-- ==== Sys2Proof/Machine/State.lean ====
section
/-! DEFINITION. The state of the part as plain data, the reasons a command can stop, and the state after power-on reset. -/

namespace Sys2Proof.Machine

/-- The state of the part. -/
structure State where
  /-- Every register, by physical address; an unlisted address holds its reset value (`resetOf`). -/
  regs : SMap Word
  /-- Lower words of wide registers written but not yet taken over by the write of the highest word (R7). -/
  staged : SMap (Option Word)
  /-- The latches of wide reads (R7): by latch, the address its words were taken from and the upper words. -/
  latches : SMap (Nat × List Word)
  /-- Shared SRAM, by offset from 0x0010_0000_0000: the general region and the packet buffers' bytes. -/
  sram : List Host.Cell
  /-- The DRAM devices, by storage cell (channel, rank, bank, row, byte in the row), check region included. -/
  dram : List Host.Cell
  /-- Management SRAM (0.5 MiB, R15, R399), by offset; the event log in it is `bmk.log`. No command of the spec writes the rest. -/
  mgmtSram : List Host.Cell
  /-- The L2 caches of the application cores (1 MiB each, R15, R461), core `c` from offset 2^20 × c. No command of the spec fills a line. -/
  l2 : List Host.Cell
  dmc : Dmc
  err : Err
  /-- The 96 media tiles, by global index (R9). -/
  tiles : SMap Tile
  /-- Their pipelines (R40 to R49): bundles in flight and stall counters. -/
  pipes : SMap Pipe
  trv : Trv
  jq : Jq
  /-- The index of the next entry to fetch of each ring, by the address of its CFG register (the model's own field). -/
  ringNext : SMap Nat
  /-- When the next entry of each ring became the next one to fetch, by the address of its CFG register (R293). -/
  ringSince : SMap Nat
  sre : Sre
  bil : Bil
  dfl : Dfl
  cip : Cip
  dtm : Dtm
  bmk : Bmk
  pkt : Pkt
  fab : Fab
  pwr : Pwr
  /-- The monotonic counter (R328). -/
  mono : BitVec 64
  /-- What the last access or request answered (the model's own field). -/
  resp : Resp
  /-- Pulses given on each pulse interrupt line (R466). -/
  pulses : SMap Nat
  /-- Draws taken from the free values of Config (the model's own field). -/
  freeCtr : Nat
  /-- An excursion outside the limits of R2 has occurred since the last power-on reset. -/
  void : Bool
  /-- Commands waiting, first in, first out (the model's own field). -/
  pending : List Instr
  deriving DecidableEq, Repr

/-- Why a command stops the model. -/
inductive Fault where
  /-- Raised by every command but POWER_ON_RESET and SUPPLY_REMOVED after an EXCURSION: R2 leaves the part's behaviour undefined until the next power-on reset. Safe: nothing is claimed of it. -/
  | excursion
  deriving DecidableEq, Repr

/-- Why a command has no meaning in the model. -/
inductive Refusal where
  /-- Raised by an arm of exec that has no meaning yet. Safe. -/
  | notModelled (mnemonic : String)
  deriving DecidableEq, Repr

/-- The part right after power-on reset. -/
def State.reset : State :=
  { regs := [], staged := [], latches := [], sram := [], dram := [], mgmtSram := [], l2 := [], dmc := Dmc.reset, err := Err.reset,
    tiles := [], pipes := [], trv := Trv.reset, jq := Jq.reset,
    ringNext := [], ringSince := [], cip := Cip.reset, dtm := Dtm.reset, bmk := Bmk.reset, pkt := Pkt.reset, fab := Fab.reset, pwr := Pwr.reset, sre := Sre.reset, bil := Bil.reset, dfl := Dfl.reset,
    mono := 0, resp := .idle, pulses := [], freeCtr := 0, void := false, pending := [] }

end Sys2Proof.Machine
end

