-- ==== Sys2Proof/Machine/TileA.lean ====
section
/-! DEFINITION. The A slot: vector arithmetic, shuffles, converters and the scalar ALU (R89 to R101, Table 3.7). A field that an instruction's entry does not name is not judged (R79 lists what is). -/

namespace Sys2Proof.Machine

/-- The fields of an A-V instruction after its opcode (Table 3.4). -/
structure AArgs where
  d : BitVec 5
  a : BitVec 5
  b : BitVec 5
  p : BitVec 3
  mod : BitVec 7
  deriving DecidableEq, Repr

/-- The fields of an A-I instruction after its opcode. -/
structure IArgs where
  d : BitVec 5
  a : BitVec 5
  imm : BitVec 15
  deriving DecidableEq, Repr

/-- Sources of a two-word operation, their lanes aligned exactly to the lower exponent: mantissas of each, and the exponent of the unit (R90). -/
def aligned (va vb : BitVec 167) : List Int × List Int × Int :=
  let e := min (expOf va) (expOf vb)
  ((mants va).map (· * (2 ^ (expOf va - e).toNat : Nat)), (mants vb).map (· * (2 ^ (expOf vb - e).toNat : Nat)), e - 9)

/-- The larger of the two sources' exponents. -/
def maxExp (va vb : BitVec 167) : Int := max (expOf va) (expOf vb)

/-- A two-source vector instruction: lane function, mask, narrowing. -/
def vec2 (m : Nat) (x : AArgs) (old t : Tile) (mask : BitVec 16) (n : Narrow) (f : List Int → List Int → List Int) : Tile :=
  let va := getV old x.a.toNat
  let r := aligned va (getV old x.b.toNat)
  writeTenth t m x.d.toNat mask n (exactInts (f r.1 r.2.1)) r.2.2 (tagOf va)

/-- A one-source vector instruction on mantissas whose unit has exponent `k`. -/
def vec1 (m : Nat) (x : AArgs) (old t : Tile) (mask : BitVec 16) (n : Narrow) (k : Int) (f : List Int → List Int) : Tile :=
  let va := getV old x.a.toNat
  writeTenth t m x.d.toNat mask n (exactInts (f (mants va))) k (tagOf va)

/-- The write mask of an instruction (R77). -/
def amask (x : AArgs) (old : Tile) : BitVec 16 := getP old x.p.toNat

/-- The word exponent of source a, as the unit of its mantissas. -/
def unitA (x : AArgs) (old : Tile) : Int := expOf (getV old x.a.toNat) - 9

/-- VADD, VSUB (R90). -/
def vaddF (x : AArgs) (m : Nat) (old t : Tile) : Tile :=
  let e := maxExp (getV old x.a.toNat) (getV old x.b.toNat)
  vec2 m x old t (amask x old)
    (if x.mod.getLsbD 0 then .norm else .fixed (clampE (e + if x.mod.getLsbD 2 then 1 else 0)))
    (List.zipWith (fun a b => if x.mod.getLsbD 1 then a - b else a + b))

def opVadd (x : AArgs) : SlotOp := satOp slotA (if x.mod.getLsbD 0 then 3 else 2) (rV x.a.toNat :: rV x.b.toNat :: rMask x.p [rV x.d.toNat]) (modIn x.mod 7) [rV x.d.toNat] (vaddF x)

/-- VMAX, VMIN (R90). -/
def vmaxF (x : AArgs) (m : Nat) (old t : Tile) : Tile :=
  vec2 m x old t (amask x old) (.fixed (maxExp (getV old x.a.toNat) (getV old x.b.toNat)))
    (List.zipWith (fun a b => if x.mod.getLsbD 1 then min a b else max a b))

def opVmax (x : AArgs) : SlotOp := satOp slotA 2 (rV x.a.toNat :: rV x.b.toNat :: rMask x.p [rV x.d.toNat]) (modIn x.mod 2) [rV x.d.toNat] (vmaxF x)

/-- VABS, VNEG (R90). -/
def vabsF (x : AArgs) (m : Nat) (old t : Tile) : Tile :=
  vec1 m x old t (amask x old)
    (.fixed (clampE (expOf (getV old x.a.toNat) + if x.mod.getLsbD 2 then 1 else 0))) (unitA x old)
    (List.map (fun a => if x.mod.getLsbD 1 then -a else (a.natAbs : Int)))

def opVabs (x : AArgs) : SlotOp := satOp slotA 2 (rV x.a.toNat :: rMask x.p [rV x.d.toNat]) (modIn x.mod 6) [rV x.d.toNat] (vabsF x)

/-- The bitwise operation that mod[1:0] of VLOG and PLOG selects. Tables 3.7 name ANDN only: the second source is the one complemented. DESIGN CHOICE. -/
def bitOp {w : Nat} (k : Nat) (a b : BitVec w) : BitVec w :=
  match k with
  | 0 => a &&& b
  | 1 => a ||| b
  | 2 => a ^^^ b
  | _ => a &&& ~~~ b

/-- The data bits of the lanes of a mask. -/
def laneBits (mask : BitVec 16) : TileData :=
  BitVec.ofNat 160 ((lanes.map (fun i => if mask.getLsbD i then 1023 * 1024 ^ i else 0)).sum)

/-- VLOG (R94): on data bits; under a partial predicate the destination's exponent and tag stay. -/
def vlogF (x : AArgs) (_ : Nat) (old t : Tile) : Tile :=
  let va := getV old x.a.toNat
  let vb := getV old x.b.toNat
  let vd := getV t x.d.toNat
  let r : TileData := bitOp (fld x.mod 1 0) (va.setWidth 160) (vb.setWidth 160)
  let mask := amask x old
  if mask = 0xFFFF then putV t x.d.toNat (mkWord r.toNat (expOf va) (tagOf va))
  else
    let k := laneBits mask
    putV t x.d.toNat (mkWord ((r &&& k) ||| (vd.setWidth 160 &&& ~~~ k)).toNat (expOf vd) (tagOf vd))

def opVlog (x : AArgs) : SlotOp := regOp slotA 2 (rV x.a.toNat :: rV x.b.toNat :: rMask x.p [rV x.d.toNat]) (modIn x.mod 3) [rV x.d.toNat] (vlogF x)

/-- VREXP (R90): at mod's exponent or at clamp(Sb). -/
def vrexpF (x : AArgs) (m : Nat) (old t : Tile) : Tile :=
  let e := if x.mod.getLsbD 6 then clampE (sint (getS old x.b.toNat)) else sext 6 x.mod.toNat
  vec1 m x old t (amask x old) (.fixed e) (unitA x old) id

def opVrexp (x : AArgs) : SlotOp := satOp slotA 2 (rV x.a.toNat :: (if x.mod.getLsbD 6 then [rS x.b.toNat] else []) ++ rMask x.p [rV x.d.toNat]) (!x.mod.getLsbD 6 || okScal x.b) [rV x.d.toNat] (vrexpF x)

/-- VNORM (R90). -/
def vnormF (x : AArgs) (m : Nat) (old t : Tile) : Tile := vec1 m x old t (amask x old) .norm (unitA x old) id

def opVnorm (x : AArgs) : SlotOp := satOp slotA 3 (rV x.a.toNat :: rMask x.p [rV x.d.toNat]) (x.mod == 0) [rV x.d.toNat] (vnormF x)

/-- VSCL (R91): set the exponent, or scale by 2^k. Under a partial predicate a set narrows at the destination's exponent (R27), so that it may round and set SATF there; R91's "never rounds" is taken of a write of every lane. DESIGN CHOICE. -/
def vsclF (x : AArgs) (m : Nat) (old t : Tile) : Tile :=
  let k := sext 6 x.mod.toNat
  if x.mod.getLsbD 6 then
    vec1 m x old t (amask x old) (.fixed (clampE (expOf (getV old x.a.toNat) + k))) (unitA x old + k) id
  else vec1 m x old t (amask x old) (.fixed k) (k - 9) id

def opVscl (x : AArgs) : SlotOp := satOp slotA 2 (rV x.a.toNat :: rMask x.p [rV x.d.toNat]) true [rV x.d.toNat] (vsclF x)

/-- A lane's reciprocal in units of 2^(9−e); a zero lane takes a value that saturates at every exponent (R92). -/
def recip (m : Int) : Exact := if m = 0 then ((2 ^ 200 : Nat), 1) else (if m < 0 then -1 else 1, m.natAbs)

/-- VRCP (R92): with every lane active a zero lane makes the exponent 31. -/
def vrcpF (x : AArgs) (m : Nat) (old t : Tile) : Tile :=
  let va := getV old x.a.toNat
  let n : Narrow := if (mants va).any (· == 0) then .fixed 31 else .norm
  writeTenth t m x.d.toNat (amask x old) n ((mants va).map recip) (9 - expOf va) (tagOf va)

def opVrcp (x : AArgs) : SlotOp := satOp slotA 3 (rV x.a.toNat :: rMask x.p [rV x.d.toNat]) (x.mod == 0) [rV x.d.toNat] (vrcpF x)

/-- Conditions of VCMP (R93). -/
def cmpCond (c : Nat) (a b : Int) : Bool :=
  match c with
  | 0 => a == b
  | 1 => a != b
  | 2 => a < b
  | 3 => a ≤ b
  | 4 => b < a
  | _ => b ≤ a

/-- VCMP (R93): every bit of Pd is the comparison and Pp. -/
def vcmpF (x : AArgs) (_ : Nat) (old t : Tile) : Tile :=
  let r := aligned (getV old x.a.toNat) (getV old x.b.toNat)
  let bs := if x.mod.getLsbD 3 then lanes.map (fun _ => (0 : Int)) else r.2.1
  putP t x.d.toNat (amask x old &&& BitVec.ofNat 16
    ((lanes.map (fun i => if cmpCond (fld x.mod 2 0) (r.1.getD i 0) (bs.getD i 0) then 2 ^ i else 0)).sum))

===============

Compute how many lines in the material contain the word "Raised". Only the result should be written.

Written answer »
2